At 12:19 AM 2/21/2006, Robert Gentleman wrote:

>Bornman, Daniel M wrote:
> > Robert,
> >
> > After reading your response to my initial question, I do not believe you
> > addressed exactly what I attempted to describe.  Please pardon me for
> > not being clear.  I think your response assumed I was filtering on
> > unadjusted p-values then applying a correction such as Benjamini &
> > Hochberg to a reduced set.
> >
> > My question was rather on the validity of first filtering each gene
> > based on fold-change between two sample groups (i.e. controls vs
> > treated) then calculating a test-statistic, raw p-value and corrected
> > p-value on each gene that passed the fold-change filter.  I am worried
> > that using the group phenotype description to filter followed by
> > applying a p-value correction is unfairly reducing my multiple
> > comparison penalty.
>
>   It does, and it does not matter how you get there, using one test
>(fold change) to filter and a different test (t-test) for p-value
>correction does not really change the fact that if both tests make use
>of the same way to define samples, then there are problems with the
>interpretation.
>
> >
> > I propose that a less biased approach to fold-filtering would be to
> > filter probes based on the mean of the lower half versus the mean of the
> > upper half of expression values at each probe regardless of the
> > phenotype (non-specific).  This would surely (except in some instances
> > where a phenotype causes drastic expression changes) cause the
> > fold-filtered set to be larger and thus not unfairly decrease the
> > multiple comparison penalty when computing adjusted p-values.
> >
>
>    Well that is one thing, but really IMHO, you are better off filtering
>on variance than some rather arbitrary division into two groups (why 1/2
>- many of the classification problems I deal with are very unbalanced
>and 1/2 would be a pretty bad choice). And, it is variation that is
>important (whence ANOVA - ANalysis Of VAriance).
>
>   Best wishes,
>     Robert
>
> >
> > Thank You,
> > Daniel
> >
> >
> >
> > -----Original Message-----
> > From: Robert Gentleman [mailto:rgentlem at fhcrc.org]

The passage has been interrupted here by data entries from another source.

-- ==== Sys2Proof/Machine/BlockMode.lean ====
section
/-! DEFINITION. The palette-mode selections BLK_MODE6 and BLK_MODE4 (spec/30_encoding.md R94, R96): a block word supplies
the reference values and the index field, and its mode the palette (DEDUCED, log 14). -/

namespace Sys2Proof.Machine

/-- The latches a block word and its mode give (R94; 42_block_decompress.md R180, R182, R188), with the palette. -/
def State.loadBlockWord (s : State) (a0 a1 : Byte) (idx : BitVec 48) (mode : Bool) (entry : Byte → Byte → Fin 8 → Byte) :
    State :=
  { s with lane.a0 := a0, lane.a1 := a1, lane.idx := idx, lane.mode := mode, lane.pal := tab8 (entry a0 a1) }

/-- "6-value interpolation palette" (R189, R190). -/
def execBlkMode6 (a0 a1 : Byte) (idx : BitVec 48) (s : State) : Result := .next (s.loadBlockWord a0 a1 idx true entry6)

/-- "4-value interpolation palette, entries 6 = 0 and 7 = 255" (R189, R191, R192). -/
def execBlkMode4 (a0 a1 : Byte) (idx : BitVec 48) (s : State) : Result := .next (s.loadBlockWord a0 a1 idx false entry4)

end Sys2Proof.Machine
end

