-- ==== Sys2Proof/Machine/Core.lean ====
section
/-! DEFINITION. The machine, as the host's interface has it. -/

def Sys2Proof.core : Host.Core :=
  { State := Sys2Proof.Machine.State, Fault := Sys2Proof.Machine.Fault, Refusal := Sys2Proof.Machine.Refusal,
    step := Sys2Proof.Machine.step, reset := Sys2Proof.Machine.State.reset }
end

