/-! ## `finish` -/

@[simp] theorem finish_inCapacity (s : State) (p : Phase) : (s.finish p).inCapacity = s.inCapacity := rfl
@[simp] theorem finish_outCapacity (s : State) (p : Phase) : (s.finish p).outCapacity = s.outCapacity := rfl
@[simp] theorem finish_ctrlStrict (s : State) (p : Phase) : (s.finish p).ctrlStrict = s.ctrlStrict := rfl
@[simp] theorem finish_ctrlTileOrder (s : State) (p : Phase) : (s.finish p).ctrlTileOrder = s.ctrlTileOrder := rfl
@[simp] theorem finish_ctrlIe (s : State) (p : Phase) : (s.finish p).ctrlIe = s.ctrlIe := rfl
@[simp] theorem finish_errorCode (s : State) (p : Phase) : (s.finish p).errorCode = s.errorCode := rfl
@[simp] theorem finish_errorInfo (s : State) (p : Phase) : (s.finish p).errorInfo = s.errorInfo := rfl
@[simp] theorem finish_inputLen (s : State) (p : Phase) : (s.finish p).inputLen = s.inputLen := rfl
@[simp] theorem finish_hdrMagic (s : State) (p : Phase) : (s.finish p).hdrMagic = s.hdrMagic := rfl
@[simp] theorem finish_hdrSize (s : State) (p : Phase) : (s.finish p).hdrSize = s.hdrSize := rfl
@[simp] theorem finish_hdrHeight (s : State) (p : Phase) : (s.finish p).hdrHeight = s.hdrHeight := rfl
@[simp] theorem finish_hdrWidth (s : State) (p : Phase) : (s.finish p).hdrWidth = s.hdrWidth := rfl
@[simp] theorem finish_hdrFourcc (s : State) (p : Phase) : (s.finish p).hdrFourcc = s.hdrFourcc := rfl
@[simp] theorem finish_hdrDx10 (s : State) (p : Phase) : (s.finish p).hdrDx10 = s.hdrDx10 := rfl
@[simp] theorem finish_dataOffset (s : State) (p : Phase) : (s.finish p).dataOffset = s.dataOffset := rfl
@[simp] theorem finish_blockCount (s : State) (p : Phase) : (s.finish p).blockCount = s.blockCount := rfl
@[simp] theorem finish_blockIndex (s : State) (p : Phase) : (s.finish p).blockIndex = s.blockIndex := rfl
@[simp] theorem finish_seq (s : State) (p : Phase) : (s.finish p).seq = p := rfl
@[simp] theorem finish_opStrict (s : State) (p : Phase) : (s.finish p).opStrict = s.opStrict := rfl
@[simp] theorem finish_opOrder (s : State) (p : Phase) : (s.finish p).opOrder = s.opOrder := rfl
@[simp] theorem finish_opLen (s : State) (p : Phase) : (s.finish p).opLen = s.opLen := rfl
@[simp] theorem finish_lane (s : State) (p : Phase) : (s.finish p).lane = Config.freeLatches s.draws 0 := rfl
@[simp] theorem finish_otherLanes (s : State) (p : Phase) : (s.finish p).otherLanes = freeLanes s.draws s.otherLanes.length := rfl
@[simp] theorem finish_inMem (s : State) (p : Phase) : (s.finish p).inMem = s.inMem := rfl
@[simp] theorem finish_outMem (s : State) (p : Phase) : (s.finish p).outMem = s.outMem := rfl
@[simp] theorem finish_portData (s : State) (p : Phase) : (s.finish p).portData = s.portData := rfl
@[simp] theorem finish_outData (s : State) (p : Phase) : (s.finish p).outData = s.outData := rfl
@[simp] theorem finish_host (s : State) (p : Phase) : (s.finish p).host = s.host := rfl
@[simp] theorem finish_issue (s : State) (p : Phase) : (s.finish p).issue = s.issue := rfl
@[simp] theorem finish_acked (s : State) (p : Phase) : (s.finish p).acked = s.acked := rfl
@[simp] theorem finish_progress (s : State) (p : Phase) : (s.finish p).progress = s.progress := rfl
@[simp] theorem finish_spoil (s : State) (p : Phase) : (s.finish p).spoil = s.spoil := rfl
@[simp] theorem finish_draws (s : State) (p : Phase) : (s.finish p).draws = s.draws + 1 := rfl
@[simp] theorem finish_resets (s : State) (p : Phase) : (s.finish p).resets = s.resets := rfl
@[simp] theorem finish_outScrambles (s : State) (p : Phase) : (s.finish p).outScrambles = s.outScrambles := rfl
@[simp] theorem finish_pixels (s : State) (p : Phase) : (s.finish p).pixels = s.pixels := rfl
@[simp] theorem finish_inByte (s : State) (p : Phase) : (s.finish p).inByte = s.inByte := rfl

> > Sent: Saturday, February 18, 2006 12:57 PM
> > To: Bornman, Daniel M
> > Subject: Re: [BioC] Invalid fold-filter
> >
> > Hi Daniel,
> >   I hope not, it is as you have noted a flawed approach.
> >
> > best wishes
> >    Robert
> >
> > Bornman, Daniel M wrote:
> >
> >>I of course agree that filtering on a variable (phenotype) that will
> >>be used later to calculate adjusted p-values is flawed and therefore
> >>it is not a method I would implement; however, it seems that many that
> >
> >
> >>describe fold-filtering are doing just that.
> >>Thank you for your response.
> >>
> >>-----Original Message-----
> >>From: Robert Gentleman [mailto:rgentlem at fhcrc.org]
> >>Sent: Friday, February 17, 2006 2:15 PM
> >>To: Bornman, Daniel M
> >>Cc: bioconductor at stat.math.ethz.ch
> >>Subject: Re: [BioC] Invalid fold-filter
> >>
> >>
> >>
> >>Bornman, Daniel M wrote:
> >>
> >>
> >>>Dear BioC Folks,
> >>>
> >>>As a bioinformatician within a Statistics department I often consult
> >>>with real statisticians about the most appropriate test to apply to
> >>>our microarray experiments.  One issue that is being debated among our
> >>
> >>
> >>>statisticians is whether some types of fold-filtering may be invalid
> >>>or biased in nature.  The types of fold-filtering in question are
> >>>those that tend to NOT be non-specific.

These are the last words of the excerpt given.